**EXCERPTED DATA:**
-- ==== Sys2Proof/Machine/Quantizer.lean ====
section
/-! DEFINITION. The quantizer commands (spec/41_quantizer.md): QSET, QDELTA, QNEXT, QINTRA, QINTER,
DQINTRA, DQINTER and CBPCALC. -/

namespace Sys2Proof.Machine

/-! ### The quantizer register -/

/-- QSET (41 R136). -/
def execQset (irq : Bool) (v : BitVec 5) (arg : Word) (s : State) : Host.Outcome State Fault Refusal :=
  conclude (.qset irq v arg) s (.ok (s.setQ (clampQ v.toNat)))

/-- QDELTA (41 R137): the delta check, then the clamped sum. -/
def execQdelta (irq : Bool) (dq : BitVec 3) (arg : Word) (s : State) : Host.Outcome State Fault Refusal :=
  conclude (.qdelta irq dq arg) s <|
    if -2 ≤ deltaOperand dq ∧ deltaOperand dq ≤ 2 then .ok (s.setQ (clampQ (s.q.toNat + deltaOperand dq)))
    else .error .badOperand

/-- QNEXT (41 R138). -/
def execQnext (irq : Bool) (arg : Word) (s : State) : Host.Outcome State Fault Refusal :=
  conclude (.qnext irq arg) s (.ok (s.setQ (BitVec.ofNat 5 (nextQ s.cfg.qladder s.q.toNat))))

/-! ### Forward quantization -/

/-- One quantized coefficient: its level, and whether it saturates (41 R133). -/
structure Level where
  lv : Int
  sat : Bool
  deriving DecidableEq, Repr

/-- The intra DC level (41 R134): DIV_ROUND by the DC step, clamped to ±2047. -/
def intraDcLevel (dcs : Nat) (x : Int) : Level :=
  let l := divRound x dcs
  let lv := if 2047 < |l| then l.sign * 2047 else l
  ⟨lv, decide (2047 < |l|) || decide (2047 < lv * dcs) || decide (lv * dcs < -2048)⟩

/-- The last part of both forward rules (41 R134, R135): the magnitude m0 clamped to 2047, the sign of
the input restored, and saturation when the clamp acts or the reconstruction leaves its range. -/
def acLevel (x m0 : Int) (recon : Int → Int) : Level :=
  let m := min m0 2047
  ⟨x.sign * m, decide (2047 < m0) ||
    (decide (0 < m) && (decide (0 < x ∧ 2047 < recon m) || decide (x < 0 ∧ 2048 < recon m)))⟩

/-- The reconstruction of an intra AC magnitude (41 R140). -/
def intraRecon (w q : Nat) (m : Int) : Int := floorDiv (m * w * q) 8

/-- The reconstruction of an inter magnitude (41 R141). -/
def interRecon (w q : Nat) (m : Int) : Int := floorDiv ((2 * m + 1) * w * q) 16

/-- The intra AC level (41 R134). -/
def intraAcLevel (w q : Nat) (x : Int) : Level :=
  if |x| < 2 * q then ⟨0, false⟩ else acLevel x (floorDiv (8 * |x|) (w * q)) (intraRecon w q)

/-- The inter level, with the dead-zone offset (41 R135). -/
def interLevel (w q : Nat) (x : Int) : Level :=
  let a := |x| - floorDiv q 2
  if a < 2 * q then ⟨0, false⟩ else acLevel x (floorDiv (8 * a) (w * q)) (interRecon w q)

/-- The 64 levels of QINTRA (41 R134). -/
def qintraLevel (s : State) (src : BlkIx) (role : Role) (i : Fin 64) : Level :=
  if i.val = 0 then intraDcLevel (dcScaler s.cfg s.q.toNat role) (coef s src i)
  else intraAcLevel (s.wi[i]).toNat s.q.toNat (coef s src i)

/-- The 64 levels of QINTER (41 R135). -/
def qinterLevel (s : State) (src : BlkIx) (i : Fin 64) : Level :=
  interLevel (s.wp[i]).toNat s.q.toNat (coef s src i)

/-- Some level saturates. -/
def anySat (f : Fin 64 → Level) : Bool := (List.finRange 64).any (fun i => (f i).sat)

/-- The magnitude sum over the indices from `lo` on (10 R34). -/
def magSum (lo : Nat) (f : Fin 64 → Level) : Int :=
  sumFin 64 (fun i => if lo ≤ i.val then |(f i).lv| else 0)

/-- The writes of a forward quantization: the levels to buffer `d`, QSUM, and SAT when one saturates
(41 R134, R135). QSUM leaves out the indices below `lo`. -/
def storeLevels (s : State) (d : BlkIx) (lo : Nat) (f : Fin 64 → Level) : State :=
  (s.setBlk d (narrowBlock (fun i => (f i).lv))).setFlags
    { s.flags.raiseSat (anySat f) with qsum := BitVec.ofInt 32 (magSum lo f) }

/-- QINTRA (41 R134): QSUM excludes the DC level. -/
def execQintra (irq : Bool) (d src : BlkIx) (role : Role) (arg : Word) (s : State) :
    Host.Outcome State Fault Refusal :=
  conclude (.qintra irq d src role arg) s (.ok (storeLevels s d 1 (qintraLevel s src role)))

/-- QINTER (41 R135): QSUM counts all 64 levels. -/
def execQinter (irq : Bool) (d src : BlkIx) (arg : Word) (s : State) : Host.Outcome State Fault Refusal :=
  conclude (.qinter irq d src arg) s (.ok (storeLevels s d 0 (qinterLevel s src)))

/-! ### Inverse quantization -/

/-- The sign of the level restored on a reconstructed magnitude, within [-2048, 2047] (41 R140, R141). -/
def signedRecon (l m : Int) : Int :=
  if l = 0 then 0 else if 0 < l then min m 2047 else -(min m 2048)

/-- The 64 reconstructions of DQINTRA before mismatch control (41 R140). -/
def dqintraValue (s : State) (src : BlkIx) (role : Role) (i : Fin 64) : Int :=
  if i.val = 0 then clampInt (coef s src i * dcScaler s.cfg s.q.toNat role) (-2048) 2047
  else signedRecon (coef s src i) (intraRecon (s.wi[i]).toNat s.q.toNat |coef s src i|)

/-- The 64 reconstructions of DQINTER before mismatch control (41 R141). -/
def dqinterValue (s : State) (src : BlkIx) (i : Fin 64) : Int :=
  signedRecon (coef s src i) (interRecon (s.wp[i]).toNat s.q.toNat |coef s src i|)

/-- MISMATCH (41 R142): when the sum of the 64 values is even, bit 0 of the last one is toggled. -/
def mismatch (b : Block) : Block :=
  if sumFin 64 (fun i => (b[i]).toInt) % 2 = 0 then b.set 63 (b[63] ^^^ 1) else b

/-- DQINTRA (41 R140). -/
def execDqintra (irq : Bool) (d src : BlkIx) (role : Role) (arg : Word) (s : State) :
    Host.Outcome State Fault Refusal :=
  conclude (.dqintra irq d src role arg) s
    (.ok (s.setBlk d (mismatch (narrowBlock (dqintraValue s src role)))))

/-- DQINTER (41 R141). -/
def execDqinter (irq : Bool) (d src : BlkIx) (arg : Word) (s : State) : Host.Outcome State Fault Refusal :=
  conclude (.dqinter irq d src arg) s (.ok (s.setBlk d (mismatch (narrowBlock (dqinterValue s src)))))

/-! ### Coded block pattern -/

/-- CBPCALC (41 R139). -/
def execCbpcalc (irq : Bool) (mode : CbpMode) (arg : Word) (s : State) : Host.Outcome State Fault Refusal :=
  conclude (.cbpcalc irq mode arg) s
    (.ok (s.setFlags { s.flags with cbp := cbpMask (fun j => blockCoded (cbpLow mode) s.blk[mbBuf j]) }))

end Sys2Proof.Machine
end

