-- ==== Sys2Proof/Machine/Mmio.lean ====
section
/-! DEFINITION. The host's view of the state: the register map (spec/10_state.md) and the memory windows
(spec/20_memory.md), as one read and one write of an aligned 32-bit word. -/

namespace Sys2Proof.Machine

/-- The registers at 0x000 to 0x06C (10 R22 to R40). -/
inductive Reg where
  | id | version | param0 | param1 | bscap | ctrl | status | irqEn | irqPend
  | faultCode | faultCmd | faultArg | arg | cmd | q | mbdim | mbpos | cbp | pred | qsum
  | mvp | mvdX | mvdY | bsBits | bsBytes | bsAccn | bsAccLo | bsAccHi
  deriving DecidableEq, Repr

/-- The registers in the order of their offsets, one every 4 bytes from 0x000 (10 R22 to R40). -/
def regMap : List Reg :=
  [.id, .version, .param0, .param1, .bscap, .ctrl, .status, .irqEn,
   .irqPend, .faultCode, .faultCmd, .faultArg, .arg, .cmd, .q, .mbdim,
   .mbpos, .cbp, .pred, .qsum, .mvp, .mvdX, .mvdY, .bsBits,
   .bsBytes, .bsAccn, .bsAccLo, .bsAccHi]

/-- The words of a history entry (20 R66). -/
inductive HistWord where
  | head
  | dc (j : MbBlk)
  | row (j : MbBlk) (t : Fin 7)
  | col (j : MbBlk) (t : Fin 7)
  deriving DecidableEq, Repr

/-- Word w of a history entry, or none when it is reserved (20 R66). -/
def histWord (w : Nat) : Option HistWord :=
  if w = 0 then some .head
  else if 16 ≤ w ∧ w < 112 then
    if w % 16 = 0 then some (.dc (Fin.ofNat 6 (w / 16 - 1)))
    else if w % 16 ≤ 7 then some (.row (Fin.ofNat 6 (w / 16 - 1)) (Fin.ofNat 7 (w % 16 - 1)))
    else if w % 16 ≤ 14 then some (.col (Fin.ofNat 6 (w / 16 - 1)) (Fin.ofNat 7 (w % 16 - 8)))
    else none
  else none

/-- What an offset addresses (20 R61). -/
inductive Loc where
  | reg (r : Reg)
  | blk (b : BlkIx) (i : Fin 64)
  | wi (i : Fin 64)
  | wp (i : Fin 64)
  | hist (m : Nat) (w : HistWord)
  | mv (m : Nat) (k : SubIx)
  | bs (k : Nat)
  | unmapped
  deriving DecidableEq, Repr

/-- The address map (20 R61, R64 to R68). `off` is a multiple of 4; `bs k` is the first byte of its word. -/
def locate (cfg : Config) (off : Nat) : Loc :=
  if off < 0x1000 then
    match regMap[off / 4]? with
    | some r => .reg r
    | none => .unmapped
  else if off < 0x2000 then
    .blk (Fin.ofNat 16 ((off - 0x1000) / 0x100)) (Fin.ofNat 64 ((off - 0x1000) % 0x100 / 4))
  else if off < 0x2100 then .wi (Fin.ofNat 64 ((off - 0x2000) / 4))
  else if off < 0x2200 then .wp (Fin.ofNat 64 ((off - 0x2100) / 4))
  else if off < 0x400000 then .unmapped
  else if off < 0x800000 then
    if (off - 0x400000) / 0x200 < cfg.maxMb then
      match histWord ((off - 0x400000) % 0x200 / 4) with
      | some w => .hist ((off - 0x400000) / 0x200) w
      | none => .unmapped
    else .unmapped
  else if off < 0x820000 then
    if (off - 0x800000) / 16 < cfg.maxMb then
      .mv ((off - 0x800000) / 16) (Fin.ofNat 4 ((off - 0x800000) % 16 / 4))
    else .unmapped
  else if off < 0xC00000 then .unmapped
  else if off - 0xC00000 < cfg.bsCap then .bs (off - 0xC00000)
  else .unmapped

/-! ### Reads -/

/-- Two 16-bit halves as a word, the first in the upper bits. -/
def halves (hi lo : BitVec 16) : Word := hi ++ lo

/-- The read of a register (10 R22 to R40). Write-only registers read 0. -/
def regRead (s : State) : Reg → Word
  | .id => 0x48564451
  | .version => 0x00010000
  | .param0 => BitVec.ofNat 32 s.cfg.cmdqDepth
  | .param1 => BitVec.ofNat 32 s.cfg.maxMb
  | .bscap => BitVec.ofNat 32 s.cfg.bsCap
  | .ctrl => 0
  | .status => statusWord s
  | .irqEn => s.irqEn.setWidth 32
  | .irqPend => s.irqPend.setWidth 32
  | .faultCode => match s.flt.code with
    | none => 0
    | some c => (faultByte c).setWidth 32
  | .faultCmd => s.flt.cmd
  | .faultArg => s.flt.arg
  | .arg => s.arg
  | .cmd => 0
  | .q => s.q.setWidth 32
  | .mbdim => halves s.grid.mbh s.grid.mbw
  | .mbpos => halves s.grid.mby s.grid.mbx
  | .cbp => s.flags.cbp.setWidth 32
  | .pred => predWord s.flags
  | .qsum => s.flags.qsum
  | .mvp => halves s.mvout.mvp.y s.mvout.mvp.x
  | .mvdX => s.mvout.mvdX
  | .mvdY => s.mvout.mvdY
  | .bsBits => BitVec.ofNat 32 (8 * s.strm.bspos + s.strm.accn)
  | .bsBytes => BitVec.ofNat 32 s.strm.bspos
  | .bsAccn => BitVec.ofNat 32 s.strm.accn
  | .bsAccLo => s.strm.acc.extractLsb' 0 32
  | .bsAccHi => s.strm.acc.extractLsb' 32 32

/-- The read of a history word (20 R66). -/
def histRead (e : HistEntry) : HistWord → Word
  | .head => BitVec.ofNat 32 (e.valid.toNat + 2 ^ 8 * e.hq.toNat)
  | .dc j => (e.blocks[j]).dc.signExtend 32
  | .row j t => ((e.blocks[j]).row[t]).signExtend 32
  | .col j t => ((e.blocks[j]).col[t]).signExtend 32

/-- Four stream bytes as a word, the first in bits [7:0] (20 R63, R68). -/
def bsWord (m : Memory) (k : Nat) : Word :=
  Memory.read m (k + 3) ++ Memory.read m (k + 2) ++ Memory.read m (k + 1) ++ Memory.read m k

/-- `MemRead(BASE + off, 4)` for an aligned offset (20 R62 to R69). It changes no state (20 R73). -/
def mmioRead (s : State) (off : Nat) : Word :=
  match locate s.cfg off with
  | .reg r => regRead s r
  | .blk b i => (s.blk[b][i]).signExtend 32
  | .wi i => (s.wi[i]).setWidth 32
  | .wp i => (s.wp[i]).setWidth 32
  | .hist m w => histRead (histAt s m) w
  | .mv m k => halves (mvAt s m k).y (mvAt s m k).x
  | .bs k => bsWord s.strm.bs k
  | .unmapped => 0

/-! ### Writes -/

/-- The write of CTRL (10 R25): SRST acts alone, else FLUSHQ acts before CLRFLT. -/
def writeCtrl (s : State) (v : Word) : State :=
  if v.getLsbD 0 then hardReset s
  else
    let s1 := if v.getLsbD 2 then s.setCq [] else s
    if v.getLsbD 1 then clearFault s1 else s1

/-- The write of MBDIM (10 R28): accepted, or rejected with CFGERR. -/
def writeMbdim (s : State) (v : Word) : State :=
  if 1 ≤ (xField v).toNat ∧ 1 ≤ (yField v).toNat ∧ (xField v).toNat * (yField v).toNat ≤ s.cfg.maxMb then
    s.setGrid ⟨xField v, yField v, 0, 0, true⟩
  else s.pend irqCfgerr

/-- The write of CMD (10 R40): queued with the latched argument, or dropped with CMDOVF. -/
def writeCmd (s : State) (v : Word) : State :=
  if s.cq.length < s.cfg.cmdqDepth then s.setCq (s.cq ++ [⟨v, s.arg⟩]) else s.pend irqCmdovf

/-- The write of a register (10 R22 to R40). Read-only registers ignore it. -/
def regWrite (s : State) (v : Word) : Reg → State
  | .ctrl => writeCtrl s v
  | .irqEn => s.setIrqEn (v.setWidth 4)
  | .irqPend => s.setIrqPend (s.irqPend &&& ~~~(v.setWidth 4))
  | .arg => s.setArg v
  | .cmd => writeCmd s v
  | .q => s.setQ (clampQ v.toNat)
  | .mbdim => writeMbdim s v
  | .id => s
  | .version => s
  | .param0 => s
  | .param1 => s
  | .bscap => s
  | .status => s
  | .faultCode => s
  | .faultCmd => s
  | .faultArg => s
  | .mbpos => s
  | .cbp => s
  | .pred => s
  | .qsum => s
  | .mvp => s
  | .mvdX => s
  | .mvdY => s
  | .bsBits => s
  | .bsBytes => s
  | .bsAccn => s
  | .bsAccLo => s
  | .bsAccHi => s

/-- A weight as stored: the low byte, and 1 for 0 (10 R42). -/
def weightOf (v : Word) : Byte := if v.setWidth 8 = (0 : Byte) then 1 else v.setWidth 8

/-- The quantizer of a history entry as stored: v[12:8], and 1 for 0 (20 R66). -/
def hqOf (v : Word) : BitVec 5 := if v.extractLsb' 8 5 = 0 then 1 else v.extractLsb' 8 5

/-- Block j of a history entry replaced. -/
def HistEntry.setBlock (e : HistEntry) (j : MbBlk) (b : HistBlock) : HistEntry :=
  { e with blocks := e.blocks.set j b }

/-- The write of a history word (20 R66). -/
def histWrite (e : HistEntry) (v : Word) : HistWord → HistEntry
  | .head => { e with valid := v.getLsbD 0, hq := hqOf v }
  | .dc j => e.setBlock j { e.blocks[j] with dc := v.setWidth 16 }
  | .row j t => e.setBlock j { e.blocks[j] with row := (e.blocks[j]).row.set t (v.setWidth 16) }
  | .col j t => e.setBlock j { e.blocks[j] with col := (e.blocks[j]).col.set t (v.setWidth 16) }

/-- A word stored in the bitstream buffer, byte by byte (20 R63, R68). -/
def bsWriteWord (m : Memory) (k : Nat) (v : Word) : Memory :=
  (List.range 4).foldl (fun m j => Memory.write m (k + j) (v.extractLsb' (8 * j) 8)) m

/-- `MemWrite(BASE + off, 4, v)` for an aligned offset (20 R62 to R69). -/
def mmioWrite (s : State) (off : Nat) (v : Word) : State :=
  match locate s.cfg off with
  | .reg r => regWrite s v r
  | .blk b i => s.setBlk b (s.blk[b].set i (v.setWidth 16))
  | .wi i => s.setWi (s.wi.set i (weightOf v))
  | .wp i => s.setWp (s.wp.set i (weightOf v))
  | .hist m w => s.writeHist m (histWrite (histAt s m) v w)
  | .mv m k => s.writeMv m k ⟨xField v, yField v⟩
  | .bs k => s.setStrm { s.strm with bs := bsWriteWord s.strm.bs k v }
  | .unmapped => s

/-- An access the block accepts: 32 bits at a multiple of 4 (20 R62). -/
def accessOk (off : BitVec 24) (size : AccessSize) : Bool :=
  decide (size = .b4) && decide (off.toNat % 4 = 0)

/-- The answer of the host port appended to the record of answers. -/
def State.answer (s : State) (r : Reply) : State :=
  s.setHost { s.host with replies := r :: s.host.replies }

/-- One host action, an atomic step of the host (20 R71). A refused access changes no state, and the
model stops with a host-side fault (20 R62, log 8). The reset input is one such action (70 R240). -/
def hostAct (s : State) : HostAction → Host.Outcome State Fault Refusal
  | .read off size =>
    if accessOk off size then .next (s.answer (.data (mmioRead s off.toNat))) else .fault (.busError off size)
  | .write off size v =>
    if accessOk off size then .next ((mmioWrite s off.toNat v).answer .written) else .fault (.busError off size)
  | .reset => .next (hardReset s)

end Sys2Proof.Machine
end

**EXERCISE INSTRUCTIONS:**
From the listing above, return each line with the word "version".

**SOLVED PROBLEM:**
  | id | version | param0 | param1 | bscap | ctrl | status | irqEn | irqPend
  [.id, .version, .param0, .param1, .bscap, .ctrl, .status, .irqEn,
  | .version => 0x00010000
  | .version => s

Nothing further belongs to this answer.